The combination of the two makes her a force at the high school and club levels, and as of a last month, a Division I recruit as well after Raudsepp signed a national letter of intent to play for Wichita State University.

“It’s always been a dream of mine to play in the Olympics or play professionally in Europe and getting a scholarship to play in college is the first step,” Raudsepp said. “I’m obviously very excited and proud of what I’ve done, but truthfully, it starts here.”

As a small child, Raudsepp tagged along to watch her mother, Theresa, and father, Karl, play on a weekly basis, then found herself shagging balls and practicing on the side when older sister Mariah picked up the sport in sixth grade.

Theresa, who was a standout at then-Division II Portland State, coached both girls in middle school at C.S. Lewis, with Mikaela playing one year of club ball with what is now the Willamette Valley Volleyball Club before following Mariah to Oregon Juniors in eighth grade.

But the level of play was a shock to Mikaela, who played just a handful of minutes in a whole season with the Oregon Juniors 14-U gold squad.

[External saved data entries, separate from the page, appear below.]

def limitCurrents (k : Nat) (s : State) (t : Fin 16) (w : Int) (d : Int × Int) : Limited :=
  let m := currentLimit k s t
  let id := clampInt (-m) m d.1
  let q := sqrtAt (k + 2) (m * m - id.natAbs * id.natAbs)
  let iq := clampInt (-q) q d.2
  let opp := s.tiles[t].regs.regenClamp && ((decide (0 < iq) && decide (w < 0)) || (decide (iq < 0) && decide (0 < w)))
  { id := BitVec.ofInt 32 id, iq := if opp then 0 else BitVec.ofInt 32 iq
    flag := id ≠ d.1 || iq ≠ d.2 || opp
    high := decide (iq < d.2) || (opp && decide (0 < iq)), low := decide (d.2 < iq) || (opp && decide (iq < 0)), regen := opp }

/-- A clamp of the current set-point shows on the velocity loop (R358). -/
def holdVelocity (t : Fin 16) (e : Fin 32) (x : Limited) (s : State) : State :=
  let i := tileLoop t 1
  if !x.flag then s
  else
    let s := modLoop i (fun l => { l with clampHi := l.clampHi || x.high, clampLo := l.clampLo || x.low }) s
    match loopPlace s i with
    | some (e', _, c) => if e' = e then ctxFlag e c 0x40 s else modLoopRegs i (fun r => { r with satOut := true }) s
    | none => s

/-! ### The loops (R357, R359, R362) -/

/-- A decoupling voltage ω × L × i, or ω × ψ with i absent, as the loop takes it; free where the link reads no voltage. -/
def ffVolt (k : Nat) (s : State) (t : Fin 16) (w : Int × Int) (l149 : Int) (i : Option Int) : Int :=
  let f := s.tiles[t].foc
  let mv := (vdcMilli s s.tiles[t].regs.dcl.toFin s.sds[tileSd t 3].regs.sample).toInt
  if mv ≤ 0 then (BitVec.ofNat 32 (Config.freeNat k)).toInt
  else match i with
    | some i => roundAt k (piSqNum * w.1 * l149 * i * f.regs.iFsMa.toNat) (piSqDen * w.2 * 2 ^ 149 * mv)
    | none => roundAt k (piSqNum * w.1 * l149 * 1000 * 2 ^ 31) (piSqDen * w.2 * 2 ^ 149 * mv)

/-- Whether M as a square exceeds n / 1000. -/
def beyondM (m2 : Nat) (n : Nat) : Bool := decide (n * n * 2 ^ 62 < m2 * 1000000)
/-- The region of a demanded M, given as a square (R361). -/
def regionOfM (m2 : Nat) : BitVec 2 :=
  if (2 ^ 31 - 2 ^ 16) * (2 ^ 31 - 2 ^ 16) ≤ m2 then 3 else if beyondM m2 952 then 2 else if beyondM m2 907 then 1 else 0

/-- The average over the last n samples. -/
def avgOf (k : Nat) (xs : List Word) : Int :=
  if xs.length = 0 then 0 else roundAt k (xs.foldl (fun a x => a + x.toInt) 0) xs.length

/-- i_d and i_q as the loops take them: averaged over a sixth of an electrical period above M = 0.952 (R362). -/
def feedbackDq (k : Nat) (s : State) (t : Fin 16) (w : Int × Int) (d q : Word) : Word × Word :=
  let f := s.tiles[t].foc
  let (tn, td) := tickLen s t
  if f.regs.modRegion.toNat < 2 then (d, q)
  else
    let n : Nat := if w.1 = 0 || tn = 0 then 64
      else (clampInt 1 64 (roundAt k (w.2 * td * 10 ^ 9) (6 * w.1.natAbs * tn : Nat))).toNat
    let xs := f.avg.take n
    (sat32 (avgOf (k + 1) (xs.map (·.1))), sat32 (avgOf (k + 2) (xs.map (·.2))))

/-- KP in force: times OM_GAIN above M = 0.952. -/
def focKp (k : Nat) (s : State) (t : Fin 16) (kp : Word) : Word :=
  let f := s.tiles[t].foc
  if f.regs.modRegion.toNat < 2 then kp else sat32 (roundAt k (kp.toInt * f.regs.omGain.toNat) (2 ^ 24))

/-- The tighter of two upper, lower bounds. -/
def tighterHi (a : Word) (b : Nat) : Word := if a.toInt ≤ (b : Int) then a else BitVec.ofNat 32 b
def tighterLo (a : Word) (b : Nat) : Word := if -(b : Int) ≤ a.toInt then a else BitVec.ofInt 32 (-(b : Int))

/-! ### Modulation (R361) -/

/-- The phase references v_u, v_v, v_w in units of 2^-161 of Q1.31, of a voltage vector at an angle. -/
def phaseRefs (ud uq : Int) (theta : Word) : List Int :=
  let a := ud * cos80 theta - uq * sin80 theta
  let b := ud * sin80 theta + uq * cos80 theta
  let x := 2 * a * 2 ^ 80
  let y := b * sqrt3
  [x, -a * 2 ^ 80 + y, -a * 2 ^ 80 - y]

/-- The three duty words (R361): as demanded in the linear range; in region I the angle kept and the magnitude raised by a factor,
clipped to the hexagon side; in region II on the hexagon side, two legs at 0 and the full period; each leg there in six-step.
The table that gives the factor, and the angle on the side, is not in the spec: they are free (log entry 134). -/
def duties (k : Nat) (region : BitVec 2) (vs : List Int) : List Word :=
  let hi := vs.foldl max (vs.headD 0)
  let lo := vs.foldl min (vs.headD 0)
  let den := 907 * sqrt3 * 2 ^ 161
  let gain : Int := if region = 1 then 65536 + (Config.freeNat (k + 3) : Nat) else 65536
  let inside := decide ((hi - lo) * 1000 * 2 ^ 80 * gain < 2 ^ 31 * den * 65536)
  (List.range 3).map fun i =>
    let v := vs.getD i 0
    if region = 0 || (region = 1 && inside) then
      BitVec.ofInt 32 (clampInt 0 (2 ^ 32 - 1) (2 ^ 31 + roundAt (k + i) ((2 * v - hi - lo) * 1000 * 2 ^ 80 * gain) (den * 65536)))
    else if region = 1 then BitVec.ofInt 32 (clampInt 0 (2 ^ 32 - 1) (roundAt (k + i) ((v - lo) * 2 ^ 32) (hi - lo)))
    else if region = 2 then
      (if v = hi then 0xFFFFFFFF else if v = lo then 0 else BitVec.ofNat 32 (Config.freeNat (k + i)))
    else if 0 < v || (v = 0 && Config.freeNat (k + i) % 2 = 1) then 0xFFFFFFFF else 0

/-- Forced states of HB0 to HB2: OFF while listening and between retries, LOW while braking (R375, R378). -/
def focForced (tl : Tile) : Word :=
  let st := startNow tl
  if tl.foc.retryAt.isSome || st = 1 then 0x15 else if st = 2 then 0x2A else 0

/-- Writes a port word of the tile; a LEG_CTL word arms what its LOAD_MASK names. -/
def focPort (t : Fin 16) (w : Nat) (v : Word) (s : State) : State :=
  legCtlArm (tileCluster t) (tileWord t w) v (tilePut t w v s)

/-- The duty words and the control group of the tick; a local tile arms itself. -/
def writeDuties (t : Fin 16) (ds : List Word) (s : State) : State :=
  let tl := s.tiles[t]
  let sign (w : Word) (k : Nat) : Word := bitAt (decide (w.toInt < 0)) k
  let ctl := focForced tl ||| sign tl.foc.iu 8 ||| sign tl.foc.iv 9 ||| sign tl.foc.iw 10
    ||| bitAt tl.regs.localField (16 + t.val % 4)
  let s := tilePuts t 0x80 (ds ++ [freeWord s]) (drawn s)
  focPort t 0x84 ctl s

/-- What the tick shows in port words 0x8C to 0x92 and in the registers (R382, R385). -/
def showFoc (t : Fin 16) (theta : Word) (w : Int) (m : Word) (region : BitVec 2) (d q : Word) (regen : Bool) (s : State) :
    State :=
  let s := modFocRegs t (fun r => { r with
    thetaE := theta, omegaE := sat32 (roundAt s.freeCtr w (2 ^ 32)), modIndex := m, modRegion := region, idMeas := d, iqMeas := q })
    (drawn s)
  let tl := s.tiles[t]
  let r := tl.foc.regs
  let flags := (startNow tl).zeroExtend 32 ||| (region.zeroExtend 32 <<< 4) ||| bitAt r.obsConverged 6 ||| bitAt regen 7
    ||| bitAt r.identifying 8
  tilePuts t 0x8C ([r.thetaE, r.omegaE, m, flags] ++ (if runsObserver s t then [r.thetaObs, tl.foc.omegaObs, r.pllErr] else [0, 0, 0])) s

/-! ### The tick -/

/-- A catch at the first tick of an encoder axis with FLY_EN (R380): the q loop takes over the motor's voltage, and the
set-point its speed. -/
def presetLoop (i : Fin 96) (e : Fin 32) (c : Nat) (u : Word) (s : State) : State :=
  ctxPut e c 0x14 (ctxGet s e c 0x14 ||| 0x10) (ctxPut e c 8 u (modLoop i (fun l => { l with bumpNext := false }) s))
def flyingCatch (t : Fin 16) (w : Word) (s : State) : State :=
  note Ev.flyingCatch (srcTile t) 0 w 0 (modFocRegs t (fun r => { r with
    catchCount := satInc r.catchCount, startCount := satInc r.startCount
    cntOvf := r.cntOvf || satFull r.catchCount || satFull r.startCount }) s)
def catches (tl : Tile) : Bool := tl.regs.tileState = 1 && !tl.pw.firstTick && tl.foc.regs.flyEn && !tl.foc.regs.angleSrc && focFirst tl.foc = 7

/-- Runs one current loop of the tick. -/
def currentLoop (i : Fin 96) (e : Fin 32) (c : Nat) (sp fb ff kp lo hi : Word) (s : State) : State :=
  runLaw i e c { sp := sp, fb := fb, x := (sp.toInt - fb.toInt) * 2 ^ 32, ff := ff, kp := kp, lo := lo, hi := hi
                 track := trackTarget s i } s

/-- The lowest step of a mask. -/
def firstStep (m : BitVec 5) : Nat := ((List.range 5).find? fun i => m.getLsbD i).getD 0
/-- The running step of an identification may end at a tick, and the next of the mask begins: the spec gives the steps no
length, so whether it does is free (R381, R386).  The OFFSET step, done, sets OFFSET_VALID (R370). -/
def identTick (t : Fin 16) (s : State) : State :=
  let f := s.tiles[t].foc
  if !f.regs.identifying then s
  else
    let cur := f.ident.identState.toNat - 1
    match (List.range 5).find? fun i => cur < i && f.identMask.getLsbD i with
    | some n =>
      if freeBool s then modFoc t (fun f => { f with
          regs := { f.regs with offsetValid := f.regs.offsetValid || cur = 0 }
          ident := { f.ident with
          identState := BitVec.ofNat 4 (n + 1), identDone := f.ident.identDone ||| BitVec.ofNat 5 (2 ^ cur) } }) (drawn s)
      else drawn s
    | none => s

/-- The current tick of tile t, with the contexts of its loops 4a and 4a + 3 on engine e (R357). -/
def focTick (t : Fin 16) (e : Fin 32) (cq cd : Nat) (due : Word) (s : State) : State :=
  let iq := tileLoop t 0
  let idl := tileLoop t 3
  let s := identTick t (startTick t (observerTick t (takeCurrents t due s)))
  let (theta, v) := focAngle s.freeCtr s t
  let f := s.tiles[t].foc
  let w := elecFreq f v
  let (d, q) := clarkePark (s.freeCtr + 1) f.iu f.iv f.iw theta
  let s := modFoc t (fun f => { f with avg := ((d, q) :: f.avg).take 64 }) (drew 3 s)
  let (fd, fq) := feedbackDq s.freeCtr s t w d q
  let s := drew 3 s
  let x := limitCurrents (s.freeCtr + 3) s t v (focDemand s t e cq)
  let s := modAxis (tileAxis t) (fun ax => { ax with atIHome := x.flag }) (drew 6 s)
  let s := innerTicked iq (holdVelocity t e x s)
  let k := s.freeCtr
  let ffd := sat32 (-(ffVolt k s t w (f149 f.regs.lq) (some q.toInt)))
  let ffq := sat32 (ffVolt (k + 1) s t w (f149 f.regs.ld) (some d.toInt) + ffVolt (k + 2) s t w (f149 f.regs.psi) none)
  let kpd := focKp (k + 3) s t (ctxGet s e cd 0x20)
  let kpq := focKp (k + 4) s t (ctxGet s e cq 0x20)
  let s := drew 5 s
  let s := if catches s.tiles[t] then
      let a := s.axes[tileAxis t]
      let s := presetLoop idl e cd 0 (presetLoop iq e cq ffq s)
      flyingCatch t (sat32 (v / 2 ^ 32)) (modAxis (tileAxis t) (fun ax => { ax with regs := { ax.regs with spVel := a.regs.actVel, spAcc := 0 } }) s)
    else s
  let s := currentLoop idl e cd x.id fd ffd kpd (ctxLo s e cd) (ctxHi s e cd) s
  let mm := f.regs.mMax.toNat
  let ud := clampInt (-mm) mm (ctxGet s e cd 8).toInt
  let qb := sqrtAt s.freeCtr (mm * mm - ud.natAbs * ud.natAbs)
  let s := currentLoop iq e cq x.iq fq ffq kpq (tighterLo (ctxLo s e cq) qb) (tighterHi (ctxHi s e cq) qb) (drawn s)
  let uq := (ctxGet s e cq 8).toInt
  let m2 := ud.natAbs * ud.natAbs + uq.natAbs * uq.natAbs
  let region := regionOfM m2
  let m : Word := if region = 3 then 0x80000000 else BitVec.ofNat 32 (sqrtAt s.freeCtr m2)
  let adv := BitVec.ofInt 32 (roundAt (s.freeCtr + 1) (w.1 * f.regs.angleAdv.toNat * 2 ^ 32) (w.2 * 10 ^ 9))
  let st := startNow s.tiles[t]
  let ds := if st = 3 then [0x80000000, 0x80000000, 0x80000000]
    else if f.regs.identifying then (List.range 3).map fun i => BitVec.ofNat 32 (Config.freeNat (s.freeCtr + 2 + i))
    else duties (s.freeCtr + 2) region (phaseRefs ud uq (theta + adv))
  let s := writeDuties t ds (modFoc t (fun f => { f with ud := BitVec.ofInt 32 ud, uq := BitVec.ofInt 32 uq }) (drew 6 s))
  showFoc t theta v m region d q x.regen s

“I just decided that this wasn’t what I wanted, I wanted to be playing and I knew that I could get better,” Mikaela Raudsepp said. “I knew that I was still growing. I knew that I had tons of potential athletically coming from both my parents. I just made the decision mentally that it would be hard, but I’m going to do it.”

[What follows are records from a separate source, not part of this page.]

def stCoilMeasureConfig : StageOp :=
  { d := tileOp 0x0916 .yes 7
    accept := fun p _ => if parIn p 0 0 1 && parIn p 2 1 100 && parIn p 6 0 1 then Status.ok else Status.paramRange
    check := inValve
    apply := fun p => modSvRegs (tileFromPacket p) (fun r => { r with
      measAtEnable := parBool p 0, vMeas := par p 1, tMeas := parBits p 2 7, rMin := par p 3, rMax := par p 4, bwCoil := par p 5
      autoCoef := parBool p 6 }) }
/-- COIL_MEASURE_CONFIG (R405, R406). -/
def execCoilMeasureConfig (p : Packet) (s : State) : Out9 := .next (stageRequest stCoilMeasureConfig p s)

/-- The coil parameters serve both modes (R398, R405). -/
def stCoilParamSet : StageOp :=
  { d := tileOp 0x0917 .yes 4
    accept := fun p _ => if [0, 1, 2, 3].any fun i => decide (f149 (par p i) < 0) then Status.paramRange else Status.ok
    check := fun p s => if inStepper p s = Status.ok then Status.ok else inValve p s
    apply := fun p => modSvRegs (tileFromPacket p) (fun r => { r with
      coilR0 := par p 0, coilL0 := par p 1, coilR1 := par p 2, coilL1 := par p 3 }) }
/-- COIL_PARAM_SET (R398, R405). -/
def execCoilParamSet (p : Packet) (s : State) : Out9 := .next (stageRequest stCoilParamSet p s)

def stSvCurrentSet : StageOp :=
  { d := tileOp 0x0918 .yes 2
    check := fun p s => if inStepper p s = Status.ok then Status.ok else inValve p s
    apply := fun p => modSvRegs (tileFromPacket p) (fun r => { r with svIFsMa := par p 0, iTripSv := par p 1 }) }
/-- SV_CURRENT_SET (R388, R389). -/
def execSvCurrentSet (p : Packet) (s : State) : Out9 := .next (stageRequest stSvCurrentSet p s)

def dSvPolicySet : OpDesc := { op := 0x0919, cls := .b, target := tModule, params := (· = 3) }
def acceptSvPolicy (p : Packet) (_ : State) : BitVec 16 :=
  if clsAllowed .note (par p 0) && clsAllowed .vent (par p 1) && clsAllowed .note (par p 2) then Status.ok else Status.paramRange
def runSvPolicy (p : Packet) (s : State) : Reply :=
  ok { s with policy := { s.policy with stall := clsOf (par p 0), coilOc := clsOf (par p 1), coilFault := clsOf (par p 2) } }
/-- SV_POLICY_SET (R409). -/
def execSvPolicySet (p : Packet) (s : State) : Out9 := .next (request dSvPolicySet acceptSvPolicy runSvPolicy p s)

def dSvStatus : OpDesc := { op := 0x091A, cls := .a, target := tBelow 16, params := (· = 0) }
def acceptSvStatus (p : Packet) (s : State) : BitVec 16 := if inStepper p s = Status.ok then Status.ok else inValve p s
def runSvStatus (p : Packet) (s : State) : Reply :=
  let w := tileBlockWord s (tileFromPacket p)
  okWith (wordsOf w 0x600 1 ++ wordsOf w 0x680 25) s
/-- SV_STATUS (R409). -/
def execSvStatus (p : Packet) (s : State) : Out9 := .next (request dSvStatus acceptSvStatus runSvStatus p s)

end Sys2Proof.Machine
end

So she dedicated herself to improving, working with an assistant coach on conditioning, strength training and fundamentals for an hour before each club practice.

She quickly proved that she belonged on the court during her freshman year on the 16-U Gold team, playing aggressively and with confidence.

“I motivate myself when people tell me that I can’t do something,” she said. “That’s not necessarily the only way I motivate myself, but that gives me so much drive to prove someone wrong. I think that’s part of the reason why I’ve gotten this far.”

The first time, it was being told she would never play after riding the pine in eighth grade, the following off season it was that she couldn’t pass or be more than a three-rotation outside hitter. Whatever the challenge or shortcoming, she met it head on and overcame it.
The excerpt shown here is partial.